*** Opening of Extracted material ***

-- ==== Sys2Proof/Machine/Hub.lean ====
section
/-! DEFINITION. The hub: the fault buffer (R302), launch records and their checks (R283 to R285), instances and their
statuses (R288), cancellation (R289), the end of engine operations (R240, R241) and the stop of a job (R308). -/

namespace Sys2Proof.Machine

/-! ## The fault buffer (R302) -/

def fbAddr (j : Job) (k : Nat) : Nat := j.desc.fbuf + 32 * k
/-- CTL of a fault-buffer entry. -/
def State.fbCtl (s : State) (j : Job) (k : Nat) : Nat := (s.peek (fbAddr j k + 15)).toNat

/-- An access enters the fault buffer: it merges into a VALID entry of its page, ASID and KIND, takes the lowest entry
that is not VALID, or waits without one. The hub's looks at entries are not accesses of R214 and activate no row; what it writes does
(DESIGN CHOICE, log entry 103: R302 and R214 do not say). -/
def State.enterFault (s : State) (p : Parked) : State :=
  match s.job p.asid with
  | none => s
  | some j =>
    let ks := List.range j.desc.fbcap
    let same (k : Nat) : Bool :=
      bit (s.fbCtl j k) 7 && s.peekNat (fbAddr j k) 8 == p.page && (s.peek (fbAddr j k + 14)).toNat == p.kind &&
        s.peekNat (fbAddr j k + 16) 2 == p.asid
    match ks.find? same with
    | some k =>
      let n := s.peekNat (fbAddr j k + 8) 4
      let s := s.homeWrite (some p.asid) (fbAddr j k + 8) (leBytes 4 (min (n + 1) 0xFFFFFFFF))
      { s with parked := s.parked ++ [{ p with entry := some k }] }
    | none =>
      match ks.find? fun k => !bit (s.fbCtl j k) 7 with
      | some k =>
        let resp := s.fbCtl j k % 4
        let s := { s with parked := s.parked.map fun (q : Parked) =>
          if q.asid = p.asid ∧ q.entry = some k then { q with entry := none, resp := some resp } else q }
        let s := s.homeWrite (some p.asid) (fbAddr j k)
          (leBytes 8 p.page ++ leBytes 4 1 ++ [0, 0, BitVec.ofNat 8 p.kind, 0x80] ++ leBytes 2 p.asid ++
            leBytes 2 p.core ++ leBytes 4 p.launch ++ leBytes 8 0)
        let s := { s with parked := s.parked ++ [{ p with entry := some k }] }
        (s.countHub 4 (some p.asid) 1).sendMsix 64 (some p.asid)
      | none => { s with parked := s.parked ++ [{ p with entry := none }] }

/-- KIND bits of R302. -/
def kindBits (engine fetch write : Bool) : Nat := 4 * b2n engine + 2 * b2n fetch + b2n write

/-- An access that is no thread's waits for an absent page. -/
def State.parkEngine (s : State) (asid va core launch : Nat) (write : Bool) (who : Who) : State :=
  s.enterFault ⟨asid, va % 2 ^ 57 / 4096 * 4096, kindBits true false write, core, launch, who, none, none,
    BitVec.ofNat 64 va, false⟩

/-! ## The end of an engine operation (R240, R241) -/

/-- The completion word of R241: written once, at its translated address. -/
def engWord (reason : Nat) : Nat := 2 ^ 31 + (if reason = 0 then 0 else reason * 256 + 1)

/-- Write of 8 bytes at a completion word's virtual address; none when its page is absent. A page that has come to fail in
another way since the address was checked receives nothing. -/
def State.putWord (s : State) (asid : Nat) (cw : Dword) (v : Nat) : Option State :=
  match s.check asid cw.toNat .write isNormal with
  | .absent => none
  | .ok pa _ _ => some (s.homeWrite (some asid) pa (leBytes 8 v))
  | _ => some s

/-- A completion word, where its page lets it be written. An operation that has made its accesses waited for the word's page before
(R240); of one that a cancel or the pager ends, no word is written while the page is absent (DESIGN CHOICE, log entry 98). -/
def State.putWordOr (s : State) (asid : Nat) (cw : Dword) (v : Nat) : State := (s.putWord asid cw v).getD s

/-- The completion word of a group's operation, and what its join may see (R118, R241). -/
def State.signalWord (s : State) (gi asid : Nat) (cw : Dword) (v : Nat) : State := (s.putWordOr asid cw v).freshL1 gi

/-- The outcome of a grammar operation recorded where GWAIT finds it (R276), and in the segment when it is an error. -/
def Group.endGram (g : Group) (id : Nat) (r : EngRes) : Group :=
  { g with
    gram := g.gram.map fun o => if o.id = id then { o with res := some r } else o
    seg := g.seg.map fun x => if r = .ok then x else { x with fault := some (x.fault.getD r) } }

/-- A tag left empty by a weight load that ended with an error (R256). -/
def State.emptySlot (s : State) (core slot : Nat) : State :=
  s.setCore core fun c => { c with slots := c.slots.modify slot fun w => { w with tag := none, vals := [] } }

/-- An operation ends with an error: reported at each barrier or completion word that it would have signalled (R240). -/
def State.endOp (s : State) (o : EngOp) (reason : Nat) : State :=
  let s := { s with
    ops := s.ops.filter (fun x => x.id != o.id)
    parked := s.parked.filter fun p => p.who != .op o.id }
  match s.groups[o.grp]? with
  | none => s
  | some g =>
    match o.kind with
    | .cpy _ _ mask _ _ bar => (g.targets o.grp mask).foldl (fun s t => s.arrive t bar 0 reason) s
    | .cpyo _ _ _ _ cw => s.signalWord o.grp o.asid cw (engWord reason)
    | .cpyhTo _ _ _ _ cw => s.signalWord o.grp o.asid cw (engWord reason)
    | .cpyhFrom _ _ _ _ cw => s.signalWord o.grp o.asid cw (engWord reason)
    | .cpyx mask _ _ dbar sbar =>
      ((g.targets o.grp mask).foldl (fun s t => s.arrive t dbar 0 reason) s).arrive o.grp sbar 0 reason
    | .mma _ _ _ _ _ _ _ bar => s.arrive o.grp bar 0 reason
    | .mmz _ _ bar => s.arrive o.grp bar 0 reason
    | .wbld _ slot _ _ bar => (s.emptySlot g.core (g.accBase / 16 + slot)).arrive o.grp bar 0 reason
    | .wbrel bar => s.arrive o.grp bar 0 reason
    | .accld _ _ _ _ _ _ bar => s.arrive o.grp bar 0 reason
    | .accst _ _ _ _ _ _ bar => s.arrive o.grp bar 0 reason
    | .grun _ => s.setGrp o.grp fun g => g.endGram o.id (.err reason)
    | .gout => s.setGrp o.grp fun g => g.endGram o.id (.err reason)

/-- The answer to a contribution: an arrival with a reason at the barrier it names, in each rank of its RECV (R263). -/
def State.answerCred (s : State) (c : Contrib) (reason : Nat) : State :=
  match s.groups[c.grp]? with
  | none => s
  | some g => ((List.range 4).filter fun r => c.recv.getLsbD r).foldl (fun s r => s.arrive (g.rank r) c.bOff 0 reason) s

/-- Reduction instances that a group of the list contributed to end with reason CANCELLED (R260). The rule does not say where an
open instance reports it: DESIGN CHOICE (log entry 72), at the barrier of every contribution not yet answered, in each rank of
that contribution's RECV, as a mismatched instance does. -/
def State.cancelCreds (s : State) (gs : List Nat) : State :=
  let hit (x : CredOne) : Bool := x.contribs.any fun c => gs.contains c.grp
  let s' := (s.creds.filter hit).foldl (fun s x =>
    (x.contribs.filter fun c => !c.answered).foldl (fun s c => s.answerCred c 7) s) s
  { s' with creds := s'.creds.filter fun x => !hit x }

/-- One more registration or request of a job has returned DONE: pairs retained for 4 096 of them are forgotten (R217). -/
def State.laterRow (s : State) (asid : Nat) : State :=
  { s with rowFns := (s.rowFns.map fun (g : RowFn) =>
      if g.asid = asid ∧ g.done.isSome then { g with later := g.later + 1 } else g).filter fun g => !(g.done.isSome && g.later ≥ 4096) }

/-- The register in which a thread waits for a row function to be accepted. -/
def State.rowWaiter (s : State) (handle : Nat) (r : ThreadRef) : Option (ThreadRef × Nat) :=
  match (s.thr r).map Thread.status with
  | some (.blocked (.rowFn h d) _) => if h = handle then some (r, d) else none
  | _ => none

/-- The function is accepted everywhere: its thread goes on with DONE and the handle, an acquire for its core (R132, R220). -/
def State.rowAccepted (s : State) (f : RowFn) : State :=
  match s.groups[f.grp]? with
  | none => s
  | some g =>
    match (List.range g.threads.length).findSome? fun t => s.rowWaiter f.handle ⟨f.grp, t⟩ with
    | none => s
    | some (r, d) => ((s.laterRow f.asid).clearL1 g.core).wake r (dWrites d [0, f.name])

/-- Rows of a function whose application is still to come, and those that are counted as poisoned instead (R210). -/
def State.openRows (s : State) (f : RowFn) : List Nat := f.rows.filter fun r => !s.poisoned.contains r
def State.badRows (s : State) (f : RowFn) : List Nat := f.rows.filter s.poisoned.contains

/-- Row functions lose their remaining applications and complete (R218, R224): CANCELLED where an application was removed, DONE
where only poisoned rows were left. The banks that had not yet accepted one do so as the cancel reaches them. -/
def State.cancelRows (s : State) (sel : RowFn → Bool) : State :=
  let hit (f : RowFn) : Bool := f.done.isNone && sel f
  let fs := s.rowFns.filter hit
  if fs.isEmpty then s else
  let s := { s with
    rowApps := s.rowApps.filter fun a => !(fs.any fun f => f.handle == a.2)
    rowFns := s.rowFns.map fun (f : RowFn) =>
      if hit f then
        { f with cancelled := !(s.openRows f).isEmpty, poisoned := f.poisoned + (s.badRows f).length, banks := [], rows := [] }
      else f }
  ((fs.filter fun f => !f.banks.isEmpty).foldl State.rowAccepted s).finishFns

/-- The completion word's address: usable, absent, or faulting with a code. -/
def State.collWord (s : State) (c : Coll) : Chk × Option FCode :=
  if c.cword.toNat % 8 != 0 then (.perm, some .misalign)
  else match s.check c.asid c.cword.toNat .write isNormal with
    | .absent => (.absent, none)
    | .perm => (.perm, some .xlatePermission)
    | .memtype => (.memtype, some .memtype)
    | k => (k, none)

*** Close of Extracted material ***

# Action item
Retype exactly the lines of the data above that fall between the line with "open instance reports" and the line with "def State.cancelCreds (s", inclusive, and add nothing.

# Task response
open instance reports it: DESIGN CHOICE (log entry 72), at the barrier of every contribution not yet answered, in each rank of
that contribution's RECV, as a mismatched instance does. -/
def State.cancelCreds (s : State) (gs : List Nat) : State :=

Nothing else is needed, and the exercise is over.